Date: Wednesday, 20 May 2015, depart 7am.
Distance: 185km
Elevation: 4400m
Major Climbs: Shirasawa Domon (1086m), Sugadaira Kogen (1325m), Torri Pass (1374m), Daido Pass (797m), Road 270 Pass (1022m)

A hard day on the bike.

The night before we spoke with Adam from Blue Monkey Lodge about the challenges that lay ahead. He would be riding and guiding us back to his lodge in Yubiso. We had already ridden 400km in the previous 3 days and were nervous with how we would go with the 185km of Day 4. Will we make it to Yubiso before sundown? Will anyone crack on this mountainous day? How will we go on Day 6’s 277km ride into Tokyo if we can’t make it through Day 4 in one piece?

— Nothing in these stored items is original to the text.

open Controller in
/-- Settles O36: the header by its check, its sector and its cylinder, the pulse by how many came before. -/
theorem headerSearchFindsOrMisses : Obligations.HeaderSearchFindsOrMisses := by
  intro s w r sector pulses head number cylinder check timers hw hr phase hand read good sought reading missed
  have gives : ∀ {c}, s.ctl.headerPasses cylinder head number check = c →
      c.tables.active.drive = s.ctl.tables.active.drive → Gives read s c := gives_of_record (i := read) timers
  have misses : ∀ {c : Controller}, c.engine.work = some w → c.findRecord w.seq = some r → c.headerMiss = missed c :=
    fun hw hr => headerMiss_eq hw hr hand
  have record : ∀ c : Controller, (missed c).tables.active.drive = c.tables.active.drive := fun c => by
    change (if w.recovery = true then _ else _ : Controller).tables.active.drive = _
    split
    · rw [hardError_record, reportSuspect_record]
    · rfl
  refine ⟨fun h => gives (headerPasses_passed hw hr phase hand h) rfl, fun good sought => ⟨fun ne => ?_, fun eq => ?_⟩,
    ?_⟩
  · exact gives ((headerPasses_missed hw hr phase hand good sought ne).trans (misses hw hr)) (record _)
  · have found := headerPasses_found hw hr phase hand good sought eq
    refine ⟨fun purpose => ?_, fun purpose => ?_, fun purpose => ?_⟩
    · exact gives (found.trans (headerFound_read hw hr hand purpose)) rfl
    · exact gives (found.trans (headerFound_reread hw hr hand purpose)) rfl
    · have writes := found.trans (headerFound_write hw hr purpose)
      exact ⟨fun b normal stop held => gives (writes.trans (beginWrite_allowed hw hr hand normal stop held)) rfl,
        fun forbidden => gives (writes.trans (beginWrite_stopped hw hr forbidden)) (endByStop_record ..)⟩
  · intro period lock state c few
    have pulse : ∀ {d}, c.enginePulse = d → d.tables.active.drive = s.ctl.tables.active.drive →
        Gives (.indexPulse period lock) s d := fun e =>
      gives_of_record (i := .indexPulse period lock) timers ((indexPulse_ready lock state few).trans e)
    have hw' : c.engine.work = some w := hw
    have hr' : c.findRecord w.seq = some r := hr
    exact ⟨fun first => pulse (enginePulse_first hw' hr' (phase.trans (congrArg Phase.searching first))) rfl,
      fun second => pulse ((enginePulse_second hw' hr' phase second).trans (misses hw' hr')) (record c)⟩

namespace Controller

/-! The pending stop of the ACTIVE record through table faults and reports (R102). -/

/-- The stop that the Engine's record has pending. -/
def pendingStop (c : Controller) : Option Stop := c.engine.work.bind (·.stop)

theorem tableFault_pendingStop {c : Controller} {w : Work} (hw : c.engine.work = some w) :
    c.tableFault.pendingStop = some (w.stop.getD .fallback) := by
  rw [pendingStop, tableFault, fallbackEntry_engine, hw]
  rfl

section

variable {c : Controller} {st : Stop} (pending : c.pendingStop = some st)

include pending

/-- A pending stop stays through a test of parity. -/
theorem testWord_pendingStop (t : TWord) : (c.testWord t).pendingStop = some st := by
  unfold testWord
  split
  · exact pending
  · obtain ⟨w, hw, stop⟩ := Option.bind_eq_some_iff.mp pending
    rw [tableFault_pendingStop hw, stop]
    rfl

theorem offer_pendingStop (ch : Channel) (n : Notice) : (c.offer ch n).pendingStop = some st :=
  testWord_pendingStop pending _

theorem offerBoth_pendingStop (n : Notice) : (c.offerBoth n).pendingStop = some st :=
  offer_pendingStop (offer_pendingStop pending .a n) .b n

theorem trip_pendingStop : c.trip.pendingStop = some st :=
  offerBoth_pendingStop (c := c.setMedia { c.media with degraded := true }) pending _

theorem startWindow_pendingStop : c.startWindow.pendingStop = some st := testWord_pendingStop pending _

theorem countRead_pendingStop (retried : Bool) : (c.countRead retried).pendingStop = some st := by
  unfold countRead
  dsimp only
  split
  · exact pending
  · refine startWindow_pendingStop ?_
    split
    · exact trip_pendingStop (c := c.setMedia _) pending
    · exact pending

end

/-! A data field read (R90 to R92). -/

theorem setBuffer_outside (c : Controller) (words : List Word) : c.setBuffer 12 words = c := by
  rw [setBuffer, Vector.setIfInBounds_eq_of_size_le (Nat.le_refl 12)]

theorem storeRead_eq (c : Controller) (r : Record) (words : List Word) : c.storeRead r words =
    match r.job, r.buffers[r.done]? with
    | .read _ _, some b => c.setBuffer b words
    | _, _ => c := by
  unfold storeRead
  cases r.job with
  | read start count =>
    cases held : r.buffers[r.done]? with
    | some b =>
      dsimp only
      rw [bufferInHand_of held]
    | none =>
      have outside : r.bufferInHand = 12 := by simp [Record.bufferInHand, held]
      dsimp only
      rw [outside, setBuffer_outside]
  | _ => rfl

theorem storeRead_rest (c : Controller) (r : Record) (words : List Word) :
    (c.storeRead r words).engine = c.engine ∧ (c.storeRead r words).work = c.work ∧
      (c.storeRead r words).tables = c.tables := by
  unfold storeRead
  split
  · exact ⟨rfl, rfl, rfl⟩
  · exact ⟨rfl, rfl, rfl⟩

/-- The SOFT mark is set where the Engine has work. -/
theorem markSoft_map (c : Controller) (soft : Bool) : c.markSoft soft = c.setEngine
    { c.engine with work := c.engine.work.map fun x => { x with soft := x.soft || soft } } := by
  unfold markSoft
  cases hw : c.engine.work with
  | none =>
    have : c.engine = { c.engine with work := none } := by rw [← hw]
    rw [Option.map_none, ← this]
    rfl
  | some w => rfl

theorem markSoft_false (c : Controller) : c.markSoft false = c := by
  unfold markSoft
  cases hw : c.engine.work with
  | none => rfl
  | some w =>
    have : c.engine = { c.engine with work := some w } := by rw [← hw]
    dsimp only
    rw [Bool.or_false, setWork, ← this]

section

variable {c : Controller} {w : Work} {r : Record} (hw : c.engine.work = some w) (hr : c.findRecord w.seq = some r)

include hw hr

theorem fieldRead_other {words : List Word} {check : Word} (phase : w.phase ≠ .reading) :
    c.fieldRead words check = c := by
  rw [fieldRead, withActive_eq _ hw hr]
  split
  · contradiction
  · rfl

theorem fieldRead_eq {words : List Word} {check : Word} (phase : w.phase = .reading) : c.fieldRead words check =
    if check = checkWord words then (c.storeRead r words).readMatched else (c.storeRead r words).readFailed := by
  rw [fieldRead, withActive_eq _ hw hr, phase]
  simp only [beq_iff_eq]

theorem readMatched_first (first : w.retry = 0) : c.readMatched = (c.countRead false).completeSector := by
  rw [readMatched, withActive_eq _ hw hr, first]
  change ((c.markSoft false).countRead false).completeSector = _
  rw [markSoft_false]

theorem readMatched_second (second : w.retry = 1) :
    c.readMatched = ((c.markSoft true).countRead true).completeSector := by
  rw [readMatched, withActive_eq _ hw hr, second]
  rfl

theorem readMatched_later (later : 2 ≤ w.retry) : c.readMatched =
    (((c.reportSuspect (r.job.start + r.done) .soft r.channel).markSoft true).countRead true).completeSector := by
  rw [readMatched, withActive_eq _ hw hr]
  dsimp only
  rw [if_pos later, decide_eq_true (Nat.one_le_of_lt later)]

theorem readFailed_again (good : c.tables.active.drive.w4.good = true)
    (below : w.retry < c.tables.active.drive.retryLimit) : c.readFailed =
      c.setWork (some { w with retry := w.retry + 1, phase := .searching 0, purpose := .read }) := by
  rw [readFailed, withActive_eq _ hw hr]
  dsimp only
  rw [if_neg (by simp [good]), if_pos below]
  rfl

theorem readFailed_hard (good : c.tables.active.drive.w4.good = true)
    (limit : c.tables.active.drive.retryLimit ≤ w.retry) : c.readFailed =
      ((c.reportSuspect (r.job.start + r.done) .dataCheck r.channel).countRead true).hardError .dataCheck := by
  rw [readFailed, withActive_eq _ hw hr]
  dsimp only
  rw [if_neg (by simp [good]), if_neg (Nat.not_lt.mpr limit)]

theorem readFailed_faults (bad : c.tables.active.drive.w4.good = false) :
    c.readFailed = (c.tableFault.countRead true).endByStop (w.stop.getD .fallback) := by
  have pending : (c.tableFault.countRead true).pendingStop = some (w.stop.getD .fallback) :=
    countRead_pendingStop (tableFault_pendingStop hw) true
  have stops : c.readFailed = (c.tableFault.countRead true).endByStop
      ((c.tableFault.countRead true).pendingStop.getD .fallback) := by
    rw [readFailed, withActive_eq _ hw hr]
    exact if_pos (by simp [bad])
  rw [stops, pending]
  rfl

end

end Controller

open Controller in
/-- Settles O37: a match by the retry number, a mismatch by the retry limit and its parity. -/
theorem dataFieldReadCompletesRetriesOrFails : Obligations.DataFieldReadCompletesRetriesOrFails := by
  intro s w r words check timers hw hr
  refine ⟨fun phase => gives_of_record (i := .dataFieldRead words check) timers (fieldRead_other hw hr phase)
    (Eq.refl _), ?_⟩
  intro phase stored lsa marked limit
  have store : s.ctl.storeRead r words = stored := storeRead_eq ..
  obtain ⟨engine, work, tables⟩ := storeRead_rest s.ctl r words
  rw [store] at engine work tables
  have hw' : stored.engine.work = some w := engine ▸ hw
  have hr' : stored.findRecord w.seq = some r := by rw [findRecord, records, work]; exact hr
  have soft : ∀ c : Controller, c.markSoft true = marked c true := fun c => markSoft_map c true
  have ends := fieldRead_eq (words := words) (check := check) hw hr phase
  rw [store] at ends
  have gives : ∀ {c}, (if check = checkWord words then stored.readMatched else stored.readFailed) = c →
      c.tables.active.drive = stored.tables.active.drive → Gives (.dataFieldRead words check) s c :=
    fun e record => gives_of_record (i := .dataFieldRead words check) timers (ends.trans e)
      (record.trans (congrArg (·.active.drive) tables))
  refine ⟨fun good => ⟨fun first => ?_, fun second => ?_, fun later => ?_⟩,
    fun bad => ⟨fun readable below => ?_, fun readable reached => ?_, fun unreadable => ?_⟩⟩
  · exact gives ((if_pos good).trans (readMatched_first hw' hr' first)) (by simp)
  · refine gives ((if_pos good).trans ((readMatched_second hw' hr' second).trans ?_)) ?_
    · rw [soft]
    · rw [completeSector_record, countRead_record]
      rfl
  · refine gives ((if_pos good).trans ((readMatched_later hw' hr' later).trans ?_)) ?_
    · rw [soft]
    · rw [completeSector_record, countRead_record]
      exact reportSuspect_record ..
  · exact gives ((if_neg bad).trans (readFailed_again hw' hr' (tables ▸ readable) (tables ▸ below))) rfl
  · exact gives ((if_neg bad).trans (readFailed_hard hw' hr' (tables ▸ readable) (tables ▸ reached))) (by simp)
  · exact gives ((if_neg bad).trans (readFailed_faults hw' hr' (tables ▸ unreadable))) (by simp)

These were questions creeping into the back of some of our minds. For the first time in the trip we had to really get focused for the day ahead. Up until now it had all been fun and games.

We woke up early this morning and gathered in front of B&B Santana. Getting ourselves ready in the golden sunlight we were ready to go by 7am. Following Adam's wheel through the crisp mountain air, we rode for less than 3km before we hit our first short but steep climb of the day. The group split almost straight away. Only a few of the guys could follow the wheel of Adam through the lower sections, as he and Albert effortlessly pulled away up the road disappearing into the forest. The rest of us struggled over the steep sections, 14% gradients at some points, finding a pace we could handle. We stopped at the top of the climb and turned around to a view of the snow capped mountains of Hakuba behind us. It was an awesome sight.

After regrouping at the top we passed through a short mountain tunnel before riding down the other side of the mountain. It was a long, fast and technical descent. Adam led the way through narrow roads and sharp corners. The group strung out in a long line as we whizzed down the side of the mountain, passing small villages and rice fields for the next 30km. At the bottom of the valley we reached the city of Nagano, which we had to pass through to get to our next set of mountains to climb. There was no other way around the city except straight through but the traffic was not as bad as we had expected and we reached the other side of the city faster than anticipated. We briefly stopped at a 7-11 in Suzaka to refuel before taking on the biggest climb of the trip.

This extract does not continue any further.